My professor kept on saying that: any permutation defines an automorphism.

My questions are:

1-Is there a rigor proof for this fact please?

I know that a permutation of a set $M$ is a bijective function from M to itself. And I know that an automorphism is an isomorphism from M to itself and that makes every permutation an automorphism. Is this the only reason for saying that any permutation defines an automorphism.

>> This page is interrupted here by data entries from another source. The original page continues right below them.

/-! ### The whole machine -/

/-- 60_exceptions R183, 20_memory R79: an event acts on one instance at most, every other instance keeps every register, and
no step changes the platform or how many instances there are. -/
def Obligations.InstancesAreIsolated : Prop :=
  ∀ (s t : State) (ev : Event), step (s.withEvent ev) = .next t →
    (∀ n : Nat, s.eventInst ev ≠ some n → t.instAt n = s.instAt n) ∧
    t.plat = s.plat ∧ t.numInst = s.numInst ∧ t.input = s.input

/-- 70_reset R201: the encoder's steps and the decoder's steps write no data register of the other. -/
def Obligations.EncoderAndDecoderShareNoData : Prop :=
  ∀ s t : State,
    (exec .encode s = .next t ∨ (step (s.withEvent (.engine 0)) = .next t ∧ s.inst.op = .enc) →
      t.inst.decPos = s.inst.decPos ∧ t.inst.decLimit = s.inst.decLimit ∧
      t.inst.decValue = s.inst.decValue ∧ t.inst.decCount = s.inst.decCount) ∧
    (exec .decode s = .next t ∨ (step (s.withEvent (.engine 0)) = .next t ∧ s.inst.op = .dec) →
      t.inst.encIn = s.inst.encIn ∧ t.inst.encOut0 = s.inst.encOut0 ∧
      t.inst.encOut1 = s.inst.encOut1 ∧ t.inst.encLen = s.inst.encLen)

/-- The frame of every instruction (10_state R26, R28-R35, R38, R39, 20_memory R64): none writes BUF, another instance, ENC_IN or
DEC_LIMIT; only TERM and TERM5 write DEC_POS; only ENCODE writes ENC_OUT0, ENC_OUT1, ENC_LEN; of the commands only DECODE
writes DEC_VALUE, DEC_COUNT, K, ACC; no byte class writes IGN. -/
def Obligations.InstructionFrame : Prop :=
  ∀ (i : Instr) (s t : State), exec i s = .next t →
    (t.plat = s.plat ∧ t.peers = s.peers ∧ t.input = s.input ∧ t.rdata = s.rdata ∧
      (∀ a : Nat, t.buf.read a = s.buf.read a) ∧
      t.inst.base = s.inst.base ∧ t.inst.encIn = s.inst.encIn ∧ t.inst.decLimit = s.inst.decLimit) ∧
    ((∀ p, i ≠ .term p) → (∀ p, i ≠ .term5 p) → t.inst.decPos = s.inst.decPos) ∧
    (i ≠ .encode →
      t.inst.encOut0 = s.inst.encOut0 ∧ t.inst.encOut1 = s.inst.encOut1 ∧ t.inst.encLen = s.inst.encLen) ∧
    ((∃ w, encodeInstr i = .ctrl w) → i ≠ .decode →
      t.inst.decValue = s.inst.decValue ∧ t.inst.decCount = s.inst.decCount ∧
      t.inst.k = s.inst.k ∧ t.inst.acc = s.inst.acc) ∧
    ((∀ w, encodeInstr i ≠ .ctrl w) → t.inst.status.ign = s.inst.status.ign)

/-- 42_decoder R143's precondition: the meaning of an instruction stops exactly where a byte class is executed with no decode
running or at an index the class is not found at; it never faults. That it is refused there is the model's choice (log
entry 11). -/
def Obligations.WhereExecStops : Prop :=
  ∀ (i : Instr) (s : State),
    (exec i s = .refused .noEngineStep ↔
      (∀ w, encodeInstr i ≠ .ctrl w) ∧ (s.inst.op ≠ .dec ∨ i.fitsAt s.inst.k = false)) ∧
    (exec i s ≠ .refused .noEngineStep → ∃ t : State, exec i s = .next t)

/-- 60_exceptions R174, R176: no step of the machine is ever refused, and a step faults only on a host access that breaks the
protocol: one that reaches a window (log entry 14) and is not an aligned word of it, or a BUF write in use. That an access
at 2^AW or more faults is the model's reading of 20_memory R60 (log entry 7). -/
def Obligations.OnlyHostViolationsStop : Prop :=
  ∀ s : State,
    (∀ r : Refusal, step s ≠ .refused r) ∧
    ∀ r : Fault, step s = .fault r →
      ∃ (ev : Event) (rest : List Event), s.input = ev :: rest ∧
        ((r = .badBusAccess ∧ ∃ a z : Nat, ((∃ w, ev = .busWrite a z w) ∨ ev = .busRead a z) ∧
            ∃ i ∈ s.insts, (0 < z ∧ a < i.base + 0x100 ∧ i.base < a + z) ∧
              ¬ (z = 4 ∧ i.base ≤ a ∧ (a - i.base) % 4 = 0)) ∨
          (r = .bufWriteInUse ∧ ∃ (a : Nat) (b : Byte), ev = .bufWrite a b ∧ a < 2 ^ s.plat.aw ∧
            ∃ i ∈ s.insts, i.op = .dec ∧ i.decPos.toNat ≤ a ∧ a < i.decLimit.toNat) ∨
          (r = .noSuchBufAddress ∧ ∃ a : Nat, ((∃ b, ev = .bufWrite a b) ∨ ev = .bufRead a) ∧ 2 ^ s.plat.aw ≤ a))

/-- 30_encoding R94, R95: the pseudo-operations as lines, and their transactions when the poll loops `n` times. -/
def Obligations.HostNotationExpands : Prop :=
  ∀ (base n : Nat) (v pos lim : Word),
    (HostLine.expand (.encode v) = [.wr .encIn v, .wr .ctrl 0x00000001#32, .poll] ∧
      HostLine.expand (.decode pos lim) = [.wr .decPos pos, .wr .decLimit lim, .wr .ctrl 0x00000002#32, .poll] ∧
      HostLine.expand .redecode = [.wr .ctrl 0x00000002#32, .poll]) ∧
    hostEvents base [n] [.encode v] =
      .busWrite (base + 0x08) 4 v :: .busWrite (base + 0x00) 4 0x00000001#32 ::
        List.replicate (n + 1) (.busRead (base + 0x04) 4) ∧
    hostEvents base [n] [.decode pos lim] =
      .busWrite (base + 0x18) 4 pos :: .busWrite (base + 0x1C) 4 lim :: .busWrite (base + 0x00) 4 0x00000002#32 ::
        List.replicate (n + 1) (.busRead (base + 0x04) 4) ∧
    hostEvents base [n] [.redecode] =
      .busWrite (base + 0x00) 4 0x00000002#32 :: List.replicate (n + 1) (.busRead (base + 0x04) 4)

/-- 60_exceptions R183: a register write, a register read, an engine's turn and a reset of instance `n` are those of instance 0
on the machine with instance `n` in instance 0's place; and what that says of the whole machine, for every operation that
writes the instance in place and what the host read: instance `n` and the host's data are as it leaves them, and
everything else is as before. Which window an access reaches is log entry 14; an engine's turn or a reset of an instance
that does not exist is log entry 19. -/
def Obligations.EveryInstanceActsAlike : Prop :=
  ∀ (s : State) (n : Nat),
    step (s.withEvent (.engine n)) = atInst n (fun f => step (f.withEvent (.engine 0))) s ∧
    step (s.withEvent (.reset n)) = atInst n (fun f => step (f.withEvent (.reset 0))) s ∧
    ∀ i : Inst, s.instAt n = some i →
      (s.focus n).inst = i ∧ (s.focus n).buf = s.buf ∧ (s.focus n).plat = s.plat ∧
      (∀ (off : Nat) (w : Word), off < 0x100 → off % 4 = 0 → s.target (i.base + off) 4 = some n →
        step (s.withEvent (.busWrite (i.base + off) 4 w)) =
          atInst n (fun f => step (f.withEvent (.busWrite (f.inst.base + off) 4 w))) s ∧
        step (s.withEvent (.busRead (i.base + off) 4)) =
          atInst n (fun f => step (f.withEvent (.busRead (f.inst.base + off) 4))) s) ∧
      ∀ (g : State → Result) (j : Inst) (v : Word), g (s.focus n) = .next { s.focus n with inst := j, rdata := v } →
        ∃ t : State, atInst n g s = .next t ∧ t.instAt n = some j ∧ t.rdata = v ∧
          (∀ m : Nat, m ≠ n → t.instAt m = s.instAt m) ∧
          t.numInst = s.numInst ∧ t.plat = s.plat ∧ t.buf = s.buf ∧ t.input = s.input

/-- 42_decoder R147, R141: a DECODE that ended in TRUNCATED, host writes of more bytes at and after DEC_LIMIT, a raised DEC_LIMIT
and a second DECODE end as `dec` of the extended buffer, which still holds the bytes below the old limit, and in the state
that one DECODE of it would have left. No other instance decodes meanwhile, which could forbid the writes (R73). -/
def Obligations.RetryAfterTruncated : Prop :=
  ∀ (s : State) (writes : List (Nat × Byte)) (limit : Word) (m : Memory) (o : DecodeOutcome),
    Inv s → s.inst.status.busy = false → s.Served → s.decodeOutcome.kind = .truncated →
    (∀ i ∈ s.peers, i.op ≠ .dec) →
    (∀ c ∈ writes, s.inst.decLimit.toNat ≤ c.1 ∧ c.1 < 2 ^ s.plat.aw) →
    s.inst.decLimit.toNat ≤ limit.toNat → limit.toNat < 2 ^ s.plat.aw →
    (∀ a : Nat, s.inst.decPos.toNat ≤ a → a < limit.toNat → admits s.plat a = true) →
    m = writes.foldl (fun b c => b.write c.1 c.2) s.buf →
    o = dec m s.inst.decPos.toNat (limit.toNat - s.inst.decPos.toNat) →
    (∀ a : Nat, a < s.inst.decLimit.toNat → m.read a = s.buf.read a) ∧
    Host.Core.run Sys2Proof.core ((1 + s.decodeOutcome.steps) + (writes.length + (1 + (1 + o.steps))))
        { s with input :=
            (.busWrite s.inst.base 4 0x00000002#32 :: List.replicate s.decodeOutcome.steps (.engine 0)) ++
            (writes.map (fun c => .bufWrite c.1 c.2) ++
              (.busWrite (s.inst.base + 0x1C) 4 limit :: .busWrite s.inst.base 4 0x00000002#32 ::
                (List.replicate o.steps (.engine 0) ++ s.input))) } =
      .next { s with buf := m, inst := Inst.afterDecode o { s.inst with decLimit := limit } }

/-- 30_encoding R94, 10_state R27, 70_reset R199: a turn of a host that polls instance `n` reads STATUS and changes nothing in the
block; it goes round again exactly while BUSY = 1. Under every schedule in which the engine is weakly fair the poll ends,
with a read of s[0] = 0, unless a turn faults; the stuck case (60_exceptions R177) is excluded by a DECODE's buffer being
served. That the host goes on taking turns, and that no other host writes the window, is part of `FairSchedule` (log
entries 18, 23). -/
def Obligations.PollLoopsWhileBusy : Prop :=
  (∀ s : State, s.target (s.inst.base + 0x04) 4 = some 0) ∧
  ∀ (r : HostRun) (rest : List HostOp) (n : Nat) (i : Inst), r.machine.instAt n = some i →
    r.machine.target (i.base + 0x04) 4 = some n → r.todo = .poll (i.base + 0x04) :: rest →
    hostTurn r = .next
      { todo := if i.status.busy = true then r.todo else rest
        trace := r.trace ++ [(.busRead (i.base + 0x04) 4, i.status.word)]
        machine := { r.machine with rdata := i.status.word } } ∧
    ∀ sched : Schedule, Inv r.machine → FairSchedule n sched r → (i.op = .dec → (r.machine.focus n).Served) →
      ∃ m : Nat,
        (∃ f : Fault, runFor sched m r = .fault f) ∨
        ∃ (q : HostRun) (before : List (Event × Word)) (s : Word), runFor sched m r = .next q ∧ q.todo = rest ∧
          q.trace = before ++ [(.busRead (i.base + 0x04) 4, s)] ∧ s.getLsbD 0 = false

/-- 30_encoding R94, R95: a host program carried to its end, under any schedule of the other agents, has made its transactions in
program order, each poll looping on the reads that returned s[0] = 1 and ending with the first that returned s[0] = 0;
so they are its encoding for some loop counts. 60_exceptions R175, R174, 70_reset R199: under every fair schedule (log entries
18, 23) the run of a host program that drives instance `n` comes to its end, unless a turn faults or the engine is stuck, and
neither of these is an end. -/
def Obligations.HostProgramsTransactAndEnd : Prop :=
  (∀ (base : Nat) (program : List HostLine) (s : State) (turns : List Turn) (q : HostRun),
    hostRun turns (HostRun.start (hostOps base program) s) = .next q → q.todo = [] →
    Transacts (hostOps base program) q.trace ∧
    ∃ again : List Nat, q.trace.map (fun e => e.1) = hostEvents base again program) ∧
  (∀ (program : List HostLine) (s : State) (n : Nat) (i : Inst) (sched : Schedule), Inv s → s.instAt n = some i →
    s.target (i.base + 0x04) 4 = some n →
    FairSchedule n sched (HostRun.start (hostOps i.base program) s) →
    ∃ m : Nat,
      (∃ f : Fault, runFor sched m (HostRun.start (hostOps i.base program) s) = .fault f) ∨
      (∃ q : HostRun, runFor sched m (HostRun.start (hostOps i.base program) s) = .next q ∧
        (q.machine.focus n).Stuck) ∨
      FinalOutcome n (runFor sched m (HostRun.start (hostOps i.base program) s))) ∧
  (∀ (n : Nat) (f : Fault), ¬ FinalOutcome n (.fault f)) ∧
  ∀ (n : Nat) (q : HostRun), (q.machine.focus n).Stuck → n < q.machine.numInst → ¬ FinalOutcome n (.next q)
end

2-And what is the normal automorphism defined by any permutation?

Answer 1

An automorphism of a structure $\mathfrak{A}$ - being deliberately loose about what I mean by "structure" - is a permutation of the elements of $\mathfrak{A}$ which preserves all the relevant operations and relations. For example, if $\mathfrak{A}$ is just a set with no additional structure then "automorphism of $\mathfrak{A}$" is the same as "permutation of $\mathfrak{A}$," and this is what Qiaochu's initial comments above were getting at. By contrast, an automorphism of a group is more complicated: it has to preserve the "group structure," which is to say it has to satisfy the following rules:

• $f(e)=e$,

• $f(x^{-1})=f(x)^{-1}$, and

• $f(x*y)=f(x)*f(y)$.

Any nontrivial group has permutations which are not automorphisms (just consider any permutation moving the identity). So taken too literally, the slogan "Any permutation defines an automorphism" is blatantly false for every interesting group.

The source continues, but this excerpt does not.